WHAT THE TASK ASKS: The lines to extract run from the first line of the entries through the line that contains "enters, then one"; reproduce exactly those lines and no others.
^^^^
-- ==== Sys2Proof/Machine/Que.lean ====
section
/-! DEFINITION. Record queues: flushes, the MAC engine and reads (R448 to R457, R636). -/
namespace Sys2Proof.Machine

/-- A flush of one queue at a flush instant: its records are discarded, a pending DROPPED GAP record enters, then one
FLUSH record with the cause (R443, R455). -/
def State.flushQueue (s : State) (b : BayNo) (i : Fin 16) (cause : Nat) : State :=
  let q := (s.bay b).que.queues[i]
  let n := q.entries.length
  let bytes := q.level
  let s1 := (s.modQueue b i fun q => { q with entries := [], pageUsed := 0, flushed := q.flushed + wd n }).putDropped b i
  let pay := [wd i.val, wd n] ++ words64 (BitVec.ofNat 64 bytes)
  let (seq, s2) := s1.nextSeq b 0xE1 .flush
  let r := s2.mkRec b { typ := .flush, source := 0xE1, stamp := s2.nowAt b, w6hi := BitVec.ofNat 16 cause, payload := pay } seq
  (if s.img.state = .ready then s1 else s2.putEntry b i r ((s2.placeFor b i r.bytes 0).getD false)).event b 0x0B05 pay

/-- QUE_FLUSH (R455, R456): a write of a mask of queues. -/
def execQueFlush (b : BayNo) (mask : BitVec 16) (s : State) : Out :=
  if !s.queueAwake b then .next (s.fencedAccess b .datapath)
  else .next ((List.finRange 16).foldl (fun s i => if mask.getLsbD i.val then s.flushQueue b i 0 else s) s)

/-- QUE_RESERVE_PEAK_READ (R470): the register is read and clears. -/
def execQueReservePeakRead (b : BayNo) (s : State) : Out :=
  if !s.queueAwake b then .next (s.fencedAccess b .datapath)
  else .next (s.modBay b fun x => { x with que := { x.que with reservePeak := 0 } })

/-- SEALED_RECORD_MAC (R13, R444, R635, R636): the MAC engine appends the trailer to the oldest sealed record that waits
and the record goes from the headland to its queue. -/
def execSealedRecordMac (s : State) : Out :=
  if !s.alive 0 then .next s
  else
    match s.keeper.macQueue with
    | [] => .next s
    | (queue, r) :: rest =>
      let s1 := (s.modSeal fun y => { y with macQueue := rest })
      let (_, ev, s2) := s1.arrive 0 queue { r with trailer := s1.trailer r }
      .next (s2.queueEvents ev)

end Sys2Proof.Machine
end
^^^^
WRITTEN RESPONSE:
-- ==== Sys2Proof/Machine/Que.lean ====
section
/-! DEFINITION. Record queues: flushes, the MAC engine and reads (R448 to R457, R636). -/
namespace Sys2Proof.Machine

/-- A flush of one queue at a flush instant: its records are discarded, a pending DROPPED GAP record enters, then one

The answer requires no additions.